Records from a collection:
/-! ### Packed registers (R50) -/

/-- Bit `i` of a packed register is the `i`-th bit given, 0 where none is given. -/
theorem packBits_getElem (bits : List Bool) {i : Nat} (hi : i < 8) :
    (packBits bits)[i] = bits[i]?.getD false := by
  induction bits generalizing i with
  | nil => simp [packBits]
  | cons b rest ih =>
    cases i with
    | zero => simp [packBits]
    | succ i => simpa [packBits] using ih (Nat.lt_of_succ_lt hi)

/-- The bits beyond those given are 0. -/
theorem packBits_toNat_lt (bits : List Bool) : (packBits bits).toNat < 2 ^ bits.length := by
  induction bits with
  | nil => decide
  | cons b rest ih =>
    rw [packBits, BitVec.toNat_or, List.length_cons]
    refine Nat.or_lt_two_pow ?_ ?_
    · rw [BitVec.toNat_shiftLeft, Nat.shiftLeft_eq, Nat.pow_succ]
      exact (Nat.mod_le _ _).trans_lt (by omega)
    · have := Nat.one_lt_two_pow rest.length.succ_ne_zero
      cases b <;> simp

/-! ### Occupancy registers (R50, R151) -/

theorem Ring.usedRegister_toNat {cap : Nat} (hc : cap ∈ capacities) (r : Ring) :
    (BitVec.ofNat 8 (r.used cap)).toNat = (r.contents cap).length := by
  have := Ring.used_lt hc r
  have := capacity_le hc
  rw [Ring.contents_length, BitVec.toNat_ofNat, Nat.mod_eq_of_lt (by omega)]

theorem Ring.freeRegister_toNat {cap : Nat} (hc : cap ∈ capacities) (r : Ring) :
    (BitVec.ofNat 8 (r.free cap)).toNat + (r.contents cap).length = cap - 1 := by
  have := Ring.used_add_free hc r
  have := capacity_le hc
  have := capacity_two_le hc
  rw [Ring.contents_length, BitVec.toNat_ofNat, Nat.mod_eq_of_lt (by omega)]
  omega

/-! ### The register map (R50, R238) -/

theorem Reads.of_register {s : State} {n x : Byte} {is : Byte → Prop} (hn : s.registers[n.toNat]? = some x)
    (hx : is x) : Reads s n is := by
  refine ⟨x, ?_, hx⟩
  simp only [exec, execRdreg, hn, State.okWith_eq]

theorem exec_rdreg_reserved {s : State} {n : Byte} (hn : 0x1C < n.toNat) : exec (.rdreg n) s = s.stall := by
  have hnone : s.registers[n.toNat]? = none := List.getElem?_eq_none hn
  simp only [exec, execRdreg, hnone]

theorem State.status_bits (s : State) :
    s.status.getLsbD 0 = s.tx.idle ∧ s.status.getLsbD 1 = s.usbAccept ∧ s.status.getLsbD 2 = s.rts ∧
      s.status.getLsbD 3 = s.cts ∧ s.status.getLsbD 4 = s.dtr ∧ s.status.getLsbD 5 = s.zlpPending ∧
      (s.status.getLsbD 6 = true ↔ s.cal.phase ≠ .idle) ∧ s.status.getLsbD 7 = (s.ovfOut || s.ovfIn) := by
  simp [State.status, packBits_getElem, State.calBusy, State.faultAny]

theorem State.faultBits_bits (s : State) :
    s.faultBits.getLsbD 0 = s.ovfOut ∧ s.faultBits.getLsbD 1 = s.ovfIn ∧ s.faultBits.toNat < 4 := by
  have hlt : s.faultBits.toNat < 4 := packBits_toNat_lt [s.ovfOut, s.ovfIn]
  refine ⟨?_, ?_, hlt⟩ <;> simp [State.faultBits, packBits_getElem]

theorem State.pinstat_bits (s : State) :
    s.pinstat.getLsbD 0 = s.pinRxd ∧ s.pinstat.getLsbD 1 = s.cts ∧ s.pinstat.getLsbD 2 = s.tx.txd ∧
      s.pinstat.getLsbD 3 = s.rts ∧ s.pinstat.getLsbD 4 = s.dtr ∧ s.pinstat.toNat < 32 := by
  have hlt : s.pinstat.toNat < 32 := packBits_toNat_lt [s.pinRxd, s.cts, s.tx.txd, s.rts, s.dtr]
  refine ⟨?_, ?_, ?_, ?_, ?_, hlt⟩ <;> simp [State.pinstat, packBits_getElem]

/-- Byte `start / 8` of a wider element. -/
theorem extractByte_toNat {w : Nat} (x : BitVec w) (start : Nat) :
    (x.extractLsb' start 8).toNat = x.toNat / 2 ^ start % 256 := by
  rw [BitVec.extractLsb'_toNat, Nat.shiftRight_eq_div_pow]

theorem extractLowByte_toNat {w : Nat} (x : BitVec w) : (x.extractLsb' 0 8).toNat = x.toNat % 256 :=
  (extractByte_toNat x 0).trans (by rw [Nat.pow_zero, Nat.div_one])

theorem highByte_toNat (x : Half) : (highByte x).toNat = x.toNat / 256 :=
  (extractByte_toNat x 8).trans (Nat.mod_eq_of_lt (by omega))

/-- Bit 16 of `first`. -/
theorem topBit_toNat (x : BitVec 17) : ((x.extractLsb' 16 1).setWidth 8).toNat = x.toNat / 65536 := by
  have := x.isLt
  rw [BitVec.toNat_setWidth, BitVec.extractLsb'_toNat, Nat.shiftRight_eq_div_pow]
  omega

theorem CalPhase.code_table (p : CalPhase) :
    (p = .idle → p.code = 0) ∧ (p = .base → p.code = 1) ∧ (p = .splitp → p.code = 2) ∧
      (p = .search → p.code = 3) ∧ (p = .neigh → p.code = 4) := by
  cases p <;> simp [CalPhase.code]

Work to complete:
Exactly as written, repeat each line from the beginning of the data above to the line containing "nil => simp [packBits]", inclusive.

Solved exercise:
/-! ### Packed registers (R50) -/

/-- Bit `i` of a packed register is the `i`-th bit given, 0 where none is given. -/
theorem packBits_getElem (bits : List Bool) {i : Nat} (hi : i < 8) :
    (packBits bits)[i] = bits[i]?.getD false := by
  induction bits generalizing i with
  | nil => simp [packBits]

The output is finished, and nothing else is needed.